Step 4.f Create an API Key (optional)
If you want to control the access to your API, you might consider creating an API Key as follow.
Click on Show to reveal the key, and keep it for later usage.
Step 4.g Create a usage plan for your API key (optional)
The usage plan lets you control how an API key can be used. Click on Usage Plans. You might need to click on Enable Usage Plans first. The AWS page is a little bit buggy here, and you might need to reload the page a few times with your browser.
Once you have access to the create button, create your Usage Plan, and associate it with the Cassandra-API API, with the test Stage. Then associate the Usage Plan with the API key you created.
Step 4.h Add Authentication to your GET and POST Method (optional)

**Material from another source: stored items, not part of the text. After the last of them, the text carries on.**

-- ==== Sys2Proof/Machine/Ops.lean ====
section
/-! DEFINITION. The named operations that the commands and the host's accesses share: issue and completion
(60_exceptions.md R204), raising a command error (R201) and returning from one (R208), the slot check (NO_KEY, R200),
KFAIL and the loading of a schedule (41_key_schedule.md R111, R112), clearing (46_control.md R191), and reset
(70_reset_and_hazards.md R230). -/

namespace Sys2Proof.Machine

/-- Issue of command word w (R204, R25): CMD and the latch take w, BUSY is set, DONE is cleared. -/
def issue (w : Word) (s : State) : State :=
  { s with cmd := w, pending := some w, status := statusIssued s.status }

/-- The completion of a command that raised nothing (R204). -/
def completeOk (s : State) : State := { s with status := statusCompleted s.status, pending := none }

/-- `raise CmdError(c)`, the one way a command fails (R201): the completion reports c, and no other register changes. -/
def raiseCmdError (c : ErrCode) (s : State) : State := { s with status := statusRaised c, pending := none }

/-- A host write to STATUS (R23): W1C, and the return from an error (R208). -/
def writeStatus (v : Word) (s : State) : State := { s with status := statusW1C v s.status }

/-- A host write dropped because BUSY = 1 (R205). -/
def dropWrite (s : State) : State := { s with status := statusBusyWrite s.status }

/-- Complete with `f`'s results if every slot of `ks` is valid, else raise NO_KEY and write no result (R200, R201). -/
def withKeys (ks : List Nat) (f : State → State) (s : State) : State :=
  if ks.all (slotValid s) then completeOk (f s) else raiseCmdError .noKey s

/-- KFAIL() (R112): the whole schedule cleared. -/
def kfail (p : Params) (s : State) : State :=
  { s with
    rk := List.replicate p.rkSlots zeroBlock
    rkinfo := { valid := 0#4, bs := 0#4, rc := 0#3 } }

/-- A schedule's slices into the slots, slots past the last cleared, and RKINFO (R111):
VALID = (1 << RC) - 1, cut to the slots there are (log 21), BS, RC. -/
def loadSchedule (p : Params) (sl : List Block) (rc bs : Nat) (s : State) : State :=
  { s with
    rk := scheduleSlots p.rkSlots sl
    rkinfo :=
      { valid := BitVec.ofNat 4 (2 ^ min rc p.rkSlots - 1)
        bs := BitVec.ofNat 4 bs
        rc := BitVec.ofNat 3 rc } }

/-- A KEYGEN that fails on key length (R111, R112): KFAIL, then the error. -/
def keygenFail (p : Params) (c : ErrCode) (s : State) : State := raiseCmdError c (kfail p s)

/-- KEYGEN (R111, R113, R114): rc round keys of bs bytes, when the key has at least `need` bytes, else the error `c`.
For `need ≥ rc * bs`, as in every KEYGEN form, KSLICE has no shortfall (log 20). -/
def runKeygen (p : Params) (need : Nat) (c : ErrCode) (rc bs : Nat) (s : State) : State :=
  if keyLength s < need then keygenFail p c s
  else
    match kslice s.mkey (keyLength s) rc bs with
    | none => keygenFail p c s
    | some sl => completeOk (loadSchedule p sl rc bs s)

/-- What ZEROIZE clears (R191): MK, MK_LEN, RK, RKINFO, DIN, DOUT, RES. -/
def clearSecrets (p : Params) (s : State) : State :=
  { s with
    mkey := List.replicate p.keyRegs 0#32
    mkLen := 0#6
    rk := List.replicate p.rkSlots zeroBlock
    rkinfo := { valid := 0#4, bs := 0#4, rc := 0#3 }
    din := zeroBlock
    dout := zeroBlock
    res := 0#32 }

/-- A rising clock edge with `rst_n = 0` (R230): every register takes its reset value and the pending command is
abandoned. An access made then is ignored and a read returns 0; its `bus_err` is a free value (log 4). What is not the
core's own, the turns to come and the response the host holds, is kept (log 5). -/
def resetEdge (p : Params) (a : Option BusAccess) (s : State) : State :=
  match a with
  | none => { resetState p with turns := s.turns, lastResp := s.lastResp, freeDraws := s.freeDraws }
  | some acc =>
    { resetState p with
      turns := s.turns
      lastResp := some
        { rdata := if acc.write then none else some 0#32
          err := Config.freeBusErr s.freeDraws }
      freeDraws := s.freeDraws + 1 }

end Sys2Proof.Machine
end

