-- ==== Sys2Proof/Laws/Ops.lean ====
section
/-! SUPPORT. What each shared operation can do, said once: the slot check, the three KEYGEN outcomes, and the outcomes of a
command's completion. -/

namespace Sys2Proof.Machine

@[simp] theorem scheduleSlots_length (slots : Nat) (sl : List Block) : (scheduleSlots slots sl).length = slots := by
  simp [scheduleSlots]

/-- Slot k of a schedule: slice k, and 0x00 x 8 past the slices and past the slots. -/
theorem scheduleSlots_getD (slots : Nat) (sl : List Block) (k : Nat) :
    (scheduleSlots slots sl).getD k zeroBlock = if k < slots then sl.getD k zeroBlock else zeroBlock := by
  by_cases h : k < slots <;> simp [scheduleSlots, List.getD, h]

/-- No slot of a cleared schedule holds a key. -/
@[simp] theorem slotKey_cleared (n k : Nat) : (List.replicate n zeroBlock).getD k zeroBlock = zeroBlock := by
  by_cases h : k < n <;> simp [List.getD, h]

theorem withKeys_of_valid (ks : List Nat) (f : State → State) (s : State) (h : ∀ k ∈ ks, slotValid s k = true) :
    withKeys ks f s = completeOk (f s) := by
  simp [withKeys, List.all_eq_true.mpr h]

theorem withKeys_of_missing (ks : List Nat) (f : State → State) (s : State) (k : Nat) (hk : k ∈ ks)
    (h : slotValid s k = false) : withKeys ks f s = raiseCmdError .noKey s := by
  have : ks.all (slotValid s) = false := List.all_eq_false.mpr ⟨k, hk, by simp [h]⟩
  simp [withKeys, this]

/-- A command that reads slots completes with its results, or raises NO_KEY. -/
theorem withKeys_cases (ks : List Nat) (f : State → State) (s : State) :
    withKeys ks f s = completeOk (f s) ∨ withKeys ks f s = raiseCmdError .noKey s := by
  unfold withKeys; split <;> simp

theorem kslice_of_long (mk : List Word) (len rc bs : Nat) (h : rc * bs ≤ len) :
    kslice mk len rc bs = some ((List.range rc).map (keySlice mk bs)) := by
  simp [kslice, Nat.not_lt.mpr h]

theorem runKeygen_of_short (p : Params) (need : Nat) (c : ErrCode) (rc bs : Nat) (s : State) (h : keyLength s < need) :
    runKeygen p need c rc bs s = keygenFail p c s := by
  simp [runKeygen, h]

theorem runKeygen_of_long (p : Params) (need : Nat) (c : ErrCode) (rc bs : Nat) (s : State) (h : need ≤ keyLength s)
    (hn : rc * bs ≤ need) :
    runKeygen p need c rc bs s = completeOk (loadSchedule p ((List.range rc).map (keySlice s.mkey bs)) rc bs s) := by
  simp [runKeygen, Nat.not_lt.mpr h, kslice_of_long s.mkey (keyLength s) rc bs (Nat.le_trans hn h)]

/-- A KEYGEN loads a schedule, or fails with its code after KFAIL. -/
theorem runKeygen_cases (p : Params) (need : Nat) (c : ErrCode) (rc bs : Nat) (s : State) (hn : rc * bs ≤ need) :
    (need ≤ keyLength s ∧ runKeygen p need c rc bs s =
      completeOk (loadSchedule p ((List.range rc).map (keySlice s.mkey bs)) rc bs s)) ∨
    (keyLength s < need ∧ runKeygen p need c rc bs s = keygenFail p c s) := by
  by_cases h : need ≤ keyLength s
  · exact .inl ⟨h, runKeygen_of_long p need c rc bs s h hn⟩
  · exact .inr ⟨by omega, runKeygen_of_short p need c rc bs s (by omega)⟩

/-- Slot k of a loaded schedule. -/
theorem loadSchedule_slot (p : Params) (sl : List Block) (rc bs : Nat) (s : State) (k : Nat) :
    slotKey (loadSchedule p sl rc bs s) k = if k < p.rkSlots then sl.getD k zeroBlock else zeroBlock :=
  scheduleSlots_getD p.rkSlots sl k

/-- Slot k of the slices of a key, zero at rc and above. -/
theorem slices_getD (mk : List Word) (rc bs k : Nat) :
    ((List.range rc).map (keySlice mk bs)).getD k zeroBlock = if k < rc then keySlice mk bs k else zeroBlock := by
  by_cases h : k < rc <;> simp [List.getD, h]

/-- The outcome of a completion without the `next`, for every parameter: what a command does to the state. -/
theorem execWith_cases (p : Params) (i : Instr) (s t : State) (h : execWith p i s = .next t) :
    (∃ r, t = completeOk r) ∨ t = raiseCmdError .noKey s ∨ t = keygenFail p .keyLen s ∨ t = keygenFail p .rkCount s := by
  have keygen : ∀ need c rc bs, rc * bs ≤ need → (∃ r, runKeygen p need c rc bs s = completeOk r) ∨
      runKeygen p need c rc bs s = keygenFail p c s := fun need c rc bs hn =>
    (runKeygen_cases p need c rc bs s hn).imp (fun h => ⟨_, h.2⟩) (fun h => h.2)
  have keys : ∀ ks f, (∃ r, withKeys ks f s = completeOk r) ∨ withKeys ks f s = raiseCmdError .noKey s :=
    fun ks f => (withKeys_cases ks f s).imp (fun h => ⟨_, h⟩) id
  cases i <;> simp only [execWith, Host.Outcome.next.injEq, execNop, execSbox, execCtrinc] at h <;> subst h
  case nop | sbox | ctrinc | zeroize => exact .inl ⟨_, rfl⟩
  case roundf | fenc | fdec | ede | ctr => exact (keys _ _).imp id .inl
  case keygen rc bs => exact (keygen _ _ _ _ (Nat.le_refl _)).imp id fun h => .inr (.inr h)
  case keygenEde => exact (keygen _ _ _ _ (by decide)).imp id fun h => .inr (.inl h)
  case keygenCtr => exact (keygen _ _ _ _ (by decide)).imp id fun h => .inr (.inl h)

end Sys2Proof.Machine
end

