-- ==== Sys2Proof/Laws/Step.lean ====
section
/-! SUPPORT. What one step can be, under every parameter of 00_scope.md R7: the core's, a host access, or a reset edge. The
lemmas about `step` are those about `stepWith` at this hardware's parameters. -/

namespace Sys2Proof.Machine

/-- The core waits, completes an Illegal word, or completes a decoded command. -/
theorem coreStep_cases (run : Instr → State → Host.Outcome State Fault Refusal) (s : State) (o : Host.Outcome State Fault Refusal)
    (h : coreStep run s = o) :
    (s.pending = none ∧ o = .next s) ∨
    (∃ w, s.pending = some w ∧ decode w = none ∧ o = .next (raiseCmdError .illegal s)) ∨
    ∃ w i, s.pending = some w ∧ decode w = some i ∧ o = run i s := by
  subst h
  unfold coreStep
  cases hp : s.pending with
  | none => simp
  | some w => cases hd : decode w <;> simp [hd]

/-- With nothing pending the core waits (R231). -/
theorem coreStep_idle (run : Instr → State → Host.Outcome State Fault Refusal) (s : State) (h : s.pending = none) :
    coreStep run s = .next s := by
  simp [coreStep, h]

/-- The core completes the decoded pending command. -/
theorem coreStep_command (run : Instr → State → Host.Outcome State Fault Refusal) (s : State) (w : Word) (i : Instr)
    (h : s.pending = some w) (hd : decode w = some i) : coreStep run s = run i s := by
  simp [coreStep, h, hd]

/-- A step is the core's (with no turn scheduled, or on its turn), a host access, or a reset edge. -/
theorem stepWith_cases (p : Params) (s : State) (o : Host.Outcome State Fault Refusal) (h : stepWith p s = o) :
    (s.turns = [] ∧ o = coreStep (execWith p) s) ∨
    (∃ rest, s.turns = Turn.complete :: rest ∧ o = coreStep (execWith p) { s with turns := rest }) ∨
    (∃ a rest, s.turns = Turn.access a :: rest ∧ o = .next (hostAccess p a { s with turns := rest })) ∨
    ∃ a rest, s.turns = Turn.reset a :: rest ∧ o = .next (resetEdge p a { s with turns := rest }) := by
  subst h
  unfold stepWith nextMove
  cases ht : s.turns with
  | nil => simp
  | cons t rest => cases t <;> simp [takeTurn]

theorem stepWith_access (p : Params) (s : State) (a : BusAccess) (rest : List Turn) (h : s.turns = Turn.access a :: rest) :
    stepWith p s = .next (hostAccess p a { s with turns := rest }) := by
  simp [stepWith, nextMove, h, takeTurn]

theorem stepWith_reset (p : Params) (s : State) (a : Option BusAccess) (rest : List Turn) (h : s.turns = Turn.reset a :: rest) :
    stepWith p s = .next (resetEdge p a { s with turns := rest }) := by
  simp [stepWith, nextMove, h, takeTurn]

theorem stepWith_complete (p : Params) (s : State) (rest : List Turn) (h : s.turns = Turn.complete :: rest) :
    stepWith p s = coreStep (execWith p) { s with turns := rest } := by
  simp [stepWith, nextMove, h, takeTurn]

theorem stepWith_idle (p : Params) (s : State) (h : s.turns = []) : stepWith p s = coreStep (execWith p) s := by
  simp [stepWith, nextMove, h]

/-- A step of this hardware. -/
theorem step_cases (s : State) (o : Host.Outcome State Fault Refusal) (h : step s = o) :
    (s.turns = [] ∧ o = coreStep exec s) ∨
    (∃ rest, s.turns = Turn.complete :: rest ∧ o = coreStep exec { s with turns := rest }) ∨
    (∃ a rest, s.turns = Turn.access a :: rest ∧ o = .next (hostAccess hwParams a { s with turns := rest })) ∨
    ∃ a rest, s.turns = Turn.reset a :: rest ∧ o = .next (resetEdge hwParams a { s with turns := rest }) := by
  have he : execWith hwParams = exec := funext fun i => funext fun s => (exec_eq_execWith i s).symm
  simpa only [he] using stepWith_cases hwParams s o (step_eq_stepWith s ▸ h)

theorem step_access (s : State) (a : BusAccess) (rest : List Turn) (h : s.turns = Turn.access a :: rest) :
    step s = .next (hostAccess hwParams a { s with turns := rest }) :=
  step_eq_stepWith s ▸ stepWith_access hwParams s a rest h

theorem step_reset (s : State) (a : Option BusAccess) (rest : List Turn) (h : s.turns = Turn.reset a :: rest) :
    step s = .next (resetEdge hwParams a { s with turns := rest }) :=
  step_eq_stepWith s ▸ stepWith_reset hwParams s a rest h

theorem step_complete (s : State) (rest : List Turn) (h : s.turns = Turn.complete :: rest) :
    step s = coreStep exec { s with turns := rest } := by
  simp [step, nextMove, h, takeTurn]

theorem step_idle (s : State) (h : s.turns = []) : step s = coreStep exec s := by
  simp [step, nextMove, h]

end Sys2Proof.Machine
end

You will need to navigate to the POST resource and click on the Method Request
Then, set the API Key Required to True. Repeat for the GET method. Don’t forget to redeploy your API (use the same stages: test).
Step 4.i Test your API from your Computer.
First, retrieve your API endpoint by navigating to the Stages section of your API and clicking on the POST method. This will provide you with the Invoke URL.
Second, make sure you have your API Keys.
You can now do a post from a curl/postman etc… Below is an example with curl, in which I am providing an AWS API KEY. If you didn’t configure the API Key, you don’t need to provide it.
1 |
curl -X POST -H 'x-api-key: TZcM3UZN3wrGK5KWZoFH9Xq6AzJ0WVP4EXCn4JF3' -d '{"name": "Michael", "address": "NewYork", "phone": "0123456789", "item": "beer"}' https://qqgdhff0u3.execute-api.us-west-2.amazonaws.com/test/order |
Assuming the id of the new resource is: fb72a94f-c0d9-4bd5-a355-fc8014d125fd
, you can retrieve your resource with the following curl command:
1 |
curl -X GET -H 'x-api-key: TZcM3UZN3wrGK5KWZoFH9Xq6AzJ0WVP4EXCn4JF3' https://qqgdhff0u3.execute-api.us-west-2.amazonaws.com/test/order/fb72a94f-c0d9-4bd5-a355-fc8014d125fd |
Summary
We built a simple scalable REST API using AWS API Gateway to receive API calls, AWS Lambda to execute code, and Cassandra as our backend storage. This POC can be built at next to no cost as Instaclustr provides 14 days free trial on the small developer cluster, and using AWS gateway / AWS Lambda for this POC should remain within the free tier usage (you might still have some small cost, i.e. a few dollars, for data transfer, or for using cloudwatch). This POC demonstrates the simplicity of using a serverless approach where the code is executed by AWS Lambda without managing any ec2 instances. Furthermore, the data is stored in a fully managed, scalable, highly available, and low latency database – Cassandra.
The next step would be to consider performance, which will be the focus of our next blog post.